Take the data below and filter it for lines containing the word "cause"; show each line found.

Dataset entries
————————
-- ==== Sys2Proof/Laws/KeepsQueues.lean ====
section
/-! SUPPORT. What completing, halting, decoding and rejecting a command, and the lines of the Cellar, keep. -/
namespace Sys2Proof.Machine

/-- A command that enters flight takes the next number. -/
theorem Keeps.addCmd {x b : Blk} (c : Cmd) (h : Keeps x b) (hc : c.id = b.nextId) :
    Keeps x { b with nextId := b.nextId + 1, cmds := b.cmds ++ [c] } := by
  refine h.of_cmds rfl rfl (fun g y hy => ?_)
  rcases List.mem_append.mp hy with hy | hy
  · exact Nat.lt_succ_of_lt (g y hy)
  · rw [List.mem_singleton.mp hy, hc]; exact Nat.lt_succ_self _

theorem updPort_keeps {x0 : Blk} (k : Nat) (f : LinkPort → LinkPort) {b : Blk} (hk : Keeps x0 b) :
    Keeps x0 (updPort k f b) := by
  unfold updPort
  repeat' (first
    | with_reducible assumption | (with_reducible refine Keeps.foldl _ ?_ (fun b r h => ?_))
    | (fail_if_no_progress extract_lets) | (fail_if_no_progress intros) | (with_reducible apply Keeps.ite) | split
    | (dsimp only) | (dsimp +zetaDelta only) | (fail_if_no_progress (with_reducible apply Keeps.lit))
    | (fail_if_no_progress (with_reducible apply Keeps.filter))
    | (with_reducible refine Keeps.of_pair (by assumption) ?_))

theorem transmitFlit_keeps {x0 : Blk} (k cls : Nat) (poison : Bool) {b : Blk} (hk : Keeps x0 b) :
    Keeps x0 (transmitFlit k cls poison b) := by
  unfold transmitFlit
  repeat' (first
    | with_reducible assumption | (with_reducible apply updPort_keeps)
    | (with_reducible refine Keeps.foldl _ ?_ (fun b r h => ?_)) | (fail_if_no_progress extract_lets)
    | (fail_if_no_progress intros) | (with_reducible apply Keeps.ite) | split | (dsimp only)
    | (dsimp +zetaDelta only) | (fail_if_no_progress (with_reducible apply Keeps.lit))
    | (fail_if_no_progress (with_reducible apply Keeps.filter))
    | (with_reducible refine Keeps.of_pair (by assumption) ?_))

theorem transmit_keeps {x0 : Blk} (k cls : Nat) {b : Blk} (hk : Keeps x0 b) : Keeps x0 (transmit k cls b) := by
  unfold transmit
  repeat' (first
    | with_reducible assumption | (with_reducible apply transmitFlit_keeps)
    | (with_reducible refine Keeps.foldl _ ?_ (fun b r h => ?_)) | (fail_if_no_progress extract_lets)
    | (fail_if_no_progress intros) | (with_reducible apply Keeps.ite) | split | (dsimp only)
    | (dsimp +zetaDelta only) | (fail_if_no_progress (with_reducible apply Keeps.lit))
    | (fail_if_no_progress (with_reducible apply Keeps.filter))
    | (with_reducible refine Keeps.of_pair (by assumption) ?_))

theorem transmitCmd_keeps {x0 : Blk} (die : Nat) {b : Blk} (hk : Keeps x0 b) : Keeps x0 (transmitCmd die b) := by
  unfold transmitCmd
  repeat' (first
    | with_reducible assumption | (with_reducible apply transmit_keeps)
    | (with_reducible refine Keeps.foldl _ ?_ (fun b r h => ?_)) | (fail_if_no_progress extract_lets)
    | (fail_if_no_progress intros) | (with_reducible apply Keeps.ite) | split | (dsimp only)
    | (dsimp +zetaDelta only) | (fail_if_no_progress (with_reducible apply Keeps.lit))
    | (fail_if_no_progress (with_reducible apply Keeps.filter))
    | (with_reducible refine Keeps.of_pair (by assumption) ?_))

theorem inCtx_keeps {x : Blk} (p : Nat) (f : Blk → Blk) {b : Blk} (h : Keeps x b) (hf : ∀ b, Keeps x b → Keeps x (f b)) :
    Keeps x (inCtx p f b) := by
  have g := hf { b with ctx := p } (h.of_eq rfl rfl rfl rfl)
  exact g.of_eq rfl rfl rfl rfl

theorem putGranuleKey_keeps {x b : Blk} (k : Nat) (g : Granule) (h : Keeps x b) : Keeps x (putGranuleKey k g b) :=
  h.of_mem rfl (memWf_memPutBytes _ _) rfl rfl

theorem writeBytes_keeps {x b : Blk} (a : Nat) (l : List Byte) (h : Keeps x b) : Keeps x (writeBytes a l b) := by
  unfold writeBytes
  split
  · exact h.of_mem rfl (memWf_memPutBytes _ _) rfl rfl
  · exact h

theorem zeroKeys_keeps {x b : Blk} (k n : Nat) (h : Keeps x b) : Keeps x (zeroKeys k n b) :=
  h.of_mem rfl (memWf_memClear _ _) rfl rfl

theorem drawFresh_keeps {x0 : Blk} {b : Blk} (hk : Keeps x0 b) : Keeps x0 (drawFresh b) := by
  unfold drawFresh
  repeat' (first
    | with_reducible assumption | (with_reducible refine Keeps.foldl _ ?_ (fun b r h => ?_))
    | (fail_if_no_progress extract_lets) | (fail_if_no_progress intros) | (with_reducible apply Keeps.ite) | split
    | (dsimp only) | (dsimp +zetaDelta only) | (fail_if_no_progress (with_reducible apply Keeps.lit))
    | (fail_if_no_progress (with_reducible apply Keeps.filter))
    | (with_reducible refine Keeps.of_pair (by assumption) ?_))

theorem countAdd_keeps {x0 : Blk} (key n : Nat) {b : Blk} (hk : Keeps x0 b) : Keeps x0 (countAdd key n b) := by
  unfold countAdd
  repeat' (first
    | with_reducible assumption | (with_reducible refine Keeps.foldl _ ?_ (fun b r h => ?_))
    | (fail_if_no_progress extract_lets) | (fail_if_no_progress intros) | (with_reducible apply Keeps.ite) | split
    | (dsimp only) | (dsimp +zetaDelta only) | (fail_if_no_progress (with_reducible apply Keeps.lit))
    | (fail_if_no_progress (with_reducible apply Keeps.filter))
    | (with_reducible refine Keeps.of_pair (by assumption) ?_))

theorem tenantInt_keeps {x0 : Blk} (p : Nat) {b : Blk} (hk : Keeps x0 b) : Keeps x0 (tenantInt p b) := by
  unfold tenantInt
  repeat' (first
    | with_reducible assumption | (with_reducible refine Keeps.foldl _ ?_ (fun b r h => ?_))
    | (fail_if_no_progress extract_lets) | (fail_if_no_progress intros) | (with_reducible apply Keeps.ite) | split
    | (dsimp only) | (dsimp +zetaDelta only) | (fail_if_no_progress (with_reducible apply Keeps.lit))
    | (fail_if_no_progress (with_reducible apply Keeps.filter))
    | (with_reducible refine Keeps.of_pair (by assumption) ?_))

theorem sumpPut_keeps {x0 : Blk} (event : Nat) (code : Option Code) (p q tag where_ detail : Nat) {b : Blk} (hk : Keeps x0 b) :
    Keeps x0 (sumpPut event code p q tag where_ detail b) := by
  unfold sumpPut
  repeat' (first
    | with_reducible assumption | (with_reducible refine Keeps.foldl _ ?_ (fun b r h => ?_))
    | (fail_if_no_progress extract_lets) | (fail_if_no_progress intros) | (with_reducible apply Keeps.ite) | split
    | (dsimp only) | (dsimp +zetaDelta only) | (fail_if_no_progress (with_reducible apply Keeps.lit))
    | (fail_if_no_progress (with_reducible apply Keeps.filter))
    | (with_reducible refine Keeps.of_pair (by assumption) ?_))

theorem raiseAlert_keeps {x0 : Blk} (bit : Nat) {b : Blk} (hk : Keeps x0 b) : Keeps x0 (raiseAlert bit b) := by
  unfold raiseAlert
  repeat' (first
    | with_reducible assumption | (with_reducible refine Keeps.foldl _ ?_ (fun b r h => ?_))
    | (fail_if_no_progress extract_lets) | (fail_if_no_progress intros) | (with_reducible apply Keeps.ite) | split
    | (dsimp only) | (dsimp +zetaDelta only) | (fail_if_no_progress (with_reducible apply Keeps.lit))
    | (fail_if_no_progress (with_reducible apply Keeps.filter))
    | (with_reducible refine Keeps.of_pair (by assumption) ?_))

theorem setEpochTo_keeps {x0 : Blk} (v : BitVec 32) (cause : Nat) {b : Blk} (hk : Keeps x0 b) :
    Keeps x0 (setEpochTo v cause b) := by
  unfold setEpochTo
  repeat' (first
    | with_reducible assumption | (with_reducible refine Keeps.foldl _ ?_ (fun b r h => ?_))
    | (fail_if_no_progress extract_lets) | (fail_if_no_progress intros) | (with_reducible apply Keeps.ite) | split
    | (dsimp only) | (dsimp +zetaDelta only) | (fail_if_no_progress (with_reducible apply Keeps.lit))
    | (fail_if_no_progress (with_reducible apply Keeps.filter))
    | (with_reducible refine Keeps.of_pair (by assumption) ?_))

theorem elapse_keeps {x0 : Blk} (n : Nat) {b : Blk} (hk : Keeps x0 b) : Keeps x0 (elapse n b) := by
  unfold elapse
  repeat' (first
    | with_reducible assumption | (with_reducible refine Keeps.foldl _ ?_ (fun b r h => ?_))
    | (fail_if_no_progress extract_lets) | (fail_if_no_progress intros) | (with_reducible apply Keeps.ite) | split
    | (dsimp only) | (dsimp +zetaDelta only) | (fail_if_no_progress (with_reducible apply Keeps.lit))
    | (fail_if_no_progress (with_reducible apply Keeps.filter))
    | (with_reducible refine Keeps.of_pair (by assumption) ?_))

theorem updQueue_keeps {x0 : Blk} (p q : Nat) (f : Queue → Queue) {b : Blk} (hk : Keeps x0 b) :
    Keeps x0 (updQueue p q f b) := by
  unfold updQueue
  repeat' (first
    | with_reducible assumption | (with_reducible refine Keeps.foldl _ ?_ (fun b r h => ?_))
    | (fail_if_no_progress extract_lets) | (fail_if_no_progress intros) | (with_reducible apply Keeps.ite) | split
    | (dsimp only) | (dsimp +zetaDelta only) | (fail_if_no_progress (with_reducible apply Keeps.lit))
    | (fail_if_no_progress (with_reducible apply Keeps.filter))
    | (with_reducible refine Keeps.of_pair (by assumption) ?_))

theorem stopQueue_keeps {x0 : Blk} (p q cause : Nat) {b : Blk} (hk : Keeps x0 b) :
    Keeps x0 (stopQueue p q cause b) := by
  unfold stopQueue
  repeat' (first
    | with_reducible assumption | (with_reducible apply updQueue_keeps) | (with_reducible apply tenantInt_keeps)
    | (with_reducible refine Keeps.foldl _ ?_ (fun b r h => ?_)) | (fail_if_no_progress extract_lets)
    | (fail_if_no_progress intros) | (with_reducible apply Keeps.ite) | split | (dsimp only)
    | (dsimp +zetaDelta only) | (fail_if_no_progress (with_reducible apply Keeps.lit))
    | (fail_if_no_progress (with_reducible apply Keeps.filter))
    | (with_reducible refine Keeps.of_pair (by assumption) ?_))

theorem ringFault_keeps {x0 : Blk} (p q a : Nat) {b : Blk} (hk : Keeps x0 b) : Keeps x0 (ringFault p q a b) := by
  unfold ringFault
  repeat' (first
    | with_reducible assumption | (with_reducible apply countAdd_keeps) | (with_reducible apply sumpPut_keeps)
    | (with_reducible apply stopQueue_keeps) | (with_reducible refine Keeps.foldl _ ?_ (fun b r h => ?_))
    | (fail_if_no_progress extract_lets) | (fail_if_no_progress intros) | (with_reducible apply Keeps.ite) | split
    | (dsimp only) | (dsimp +zetaDelta only) | (fail_if_no_progress (with_reducible apply Keeps.lit))
    | (fail_if_no_progress (with_reducible apply Keeps.filter))
    | (with_reducible refine Keeps.of_pair (by assumption) ?_))

theorem countCode_keeps {x0 : Blk} (p : Nat) (code : Code) {b : Blk} (hk : Keeps x0 b) :
    Keeps x0 (countCode p code b) := by
  unfold countCode
  repeat' (first
    | with_reducible assumption | (with_reducible apply countAdd_keeps)
    | (with_reducible refine Keeps.foldl _ ?_ (fun b r h => ?_)) | (fail_if_no_progress extract_lets)
    | (fail_if_no_progress intros) | (with_reducible apply Keeps.ite) | split | (dsimp only)
    | (dsimp +zetaDelta only) | (fail_if_no_progress (with_reducible apply Keeps.lit))
    | (fail_if_no_progress (with_reducible apply Keeps.filter))
    | (with_reducible refine Keeps.of_pair (by assumption) ?_))

theorem countMoved_keeps {x0 : Blk} (p n : Nat) {b : Blk} (hk : Keeps x0 b) : Keeps x0 (countMoved p n b) := by
  unfold countMoved
  repeat' (first
    | with_reducible assumption | (with_reducible apply countAdd_keeps)
    | (with_reducible refine Keeps.foldl _ ?_ (fun b r h => ?_)) | (fail_if_no_progress extract_lets)
    | (fail_if_no_progress intros) | (with_reducible apply Keeps.ite) | split | (dsimp only)
    | (dsimp +zetaDelta only) | (fail_if_no_progress (with_reducible apply Keeps.lit))
    | (fail_if_no_progress (with_reducible apply Keeps.filter))
    | (with_reducible refine Keeps.of_pair (by assumption) ?_))

theorem updCmd_keeps {x b : Blk} (id : Nat) (f : Cmd → Cmd) (h : Keeps x b) (hf : ∀ c, c.id = id → (f c).id = id) :
    Keeps x (updCmd id f b) := by
  refine h.of_cmds rfl rfl (fun g c hc => ?_)
  obtain ⟨y, hy, rfl⟩ := List.mem_map.mp hc
  split
  · rename_i e; rw [hf y e, ← e]; exact g y hy
  · exact g y hy

theorem leaveFlight_keeps {x0 : Blk} (c : Cmd) (code : Code) {b : Blk} (hk : Keeps x0 b) :
    Keeps x0 (leaveFlight c code b) := by
  unfold leaveFlight
  repeat' (first
    | with_reducible assumption | (with_reducible apply updQueue_keeps) | (with_reducible apply tenantInt_keeps)
    | (with_reducible refine Keeps.foldl _ ?_ (fun b r h => ?_)) | (fail_if_no_progress extract_lets)
    | (fail_if_no_progress intros) | (with_reducible apply Keeps.ite) | split | (dsimp only)
    | (dsimp +zetaDelta only) | (fail_if_no_progress (with_reducible apply Keeps.lit))
    | (fail_if_no_progress (with_reducible apply Keeps.filter))
    | (with_reducible refine Keeps.of_pair (by assumption) ?_))

theorem recordWritten_keeps {x0 : Blk} (r : Cpl) {b : Blk} (hk : Keeps x0 b) : Keeps x0 (recordWritten r b) := by
  unfold recordWritten
  repeat' (first
    | with_reducible assumption | (with_reducible apply leaveFlight_keeps) | (with_reducible apply countCode_keeps)
    | (with_reducible refine Keeps.foldl _ ?_ (fun b r h => ?_)) | (fail_if_no_progress extract_lets)
    | (fail_if_no_progress intros) | (with_reducible apply Keeps.ite) | split | (dsimp only)
    | (dsimp +zetaDelta only) | (fail_if_no_progress (with_reducible apply Keeps.lit))
    | (fail_if_no_progress (with_reducible apply Keeps.filter))
    | (with_reducible refine Keeps.of_pair (by assumption) ?_))

theorem postCpl_keeps {x0 : Blk} (p q : Nat) (r : Cpl) {b : Blk} (hk : Keeps x0 b) : Keeps x0 (postCpl p q r b) := by
  unfold postCpl
  repeat' (first
    | with_reducible assumption | (with_reducible apply updQueue_keeps) | (with_reducible apply inCtx_keeps)
    | (with_reducible apply ringFault_keeps) | (with_reducible apply writeBytes_keeps)
    | (with_reducible apply recordWritten_keeps) | (with_reducible apply tenantInt_keeps)
    | (with_reducible refine Keeps.foldl _ ?_ (fun b r h => ?_)) | (fail_if_no_progress extract_lets)
    | (fail_if_no_progress intros) | (with_reducible apply Keeps.ite) | split | (dsimp only)
    | (dsimp +zetaDelta only) | (fail_if_no_progress (with_reducible apply Keeps.lit))
    | (fail_if_no_progress (with_reducible apply Keeps.filter))
    | (with_reducible refine Keeps.of_pair (by assumption) ?_))

theorem repostCpl_keeps {x0 : Blk} (p q : Nat) {b : Blk} (hk : Keeps x0 b) : Keeps x0 (repostCpl p q b) := by
  unfold repostCpl
  repeat' (first
    | with_reducible assumption | (with_reducible apply postCpl_keeps) | (with_reducible apply updQueue_keeps)
    | (with_reducible refine Keeps.foldl _ ?_ (fun b r h => ?_))
    | (with_reducible refine Keeps.foldlFst _ ?_ (fun b r h => ?_)) | (fail_if_no_progress extract_lets)
    | (fail_if_no_progress intros) | (with_reducible apply Keeps.ite) | split | (dsimp only)
    | (dsimp +zetaDelta only) | (fail_if_no_progress (with_reducible apply Keeps.lit))
    | (fail_if_no_progress (with_reducible apply Keeps.filter))
    | (with_reducible refine Keeps.of_pair (by assumption) ?_))

theorem finishCmd_keeps {x0 : Blk} (c : Cmd) (code : Code) (res0 res1 : Nat) {b : Blk} (hk : Keeps x0 b) :
    Keeps x0 (finishCmd c code res0 res1 b) := by
  unfold finishCmd
  repeat' (first
    | with_reducible assumption | (with_reducible apply postCpl_keeps)
    | (with_reducible refine updCmd_keeps _ _ ?_ ?_)
    | (intro c hc; first | exact hc | rfl | exact cmdOf_id (by assumption) | (dsimp only; first | exact hc | rfl | exact cmdOf_id (by assumption)) | (split <;> first | exact hc | rfl) | (dsimp +zetaDelta only; first | exact hc | rfl | exact cmdOf_id (by assumption)))
    | (with_reducible refine Keeps.foldl _ ?_ (fun b r h => ?_)) | (fail_if_no_progress extract_lets)
    | (fail_if_no_progress intros) | (with_reducible apply Keeps.ite) | split | (dsimp only)
    | (dsimp +zetaDelta only) | (fail_if_no_progress (with_reducible apply Keeps.lit))
    | (fail_if_no_progress (with_reducible apply Keeps.filter))
    | (with_reducible refine Keeps.of_pair (by assumption) ?_))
————————
_RESULT OF THE TASK_.
theorem setEpochTo_keeps {x0 : Blk} (v : BitVec 32) (cause : Nat) {b : Blk} (hk : Keeps x0 b) :
    Keeps x0 (setEpochTo v cause b) := by
theorem stopQueue_keeps {x0 : Blk} (p q cause : Nat) {b : Blk} (hk : Keeps x0 b) :
    Keeps x0 (stopQueue p q cause b) := by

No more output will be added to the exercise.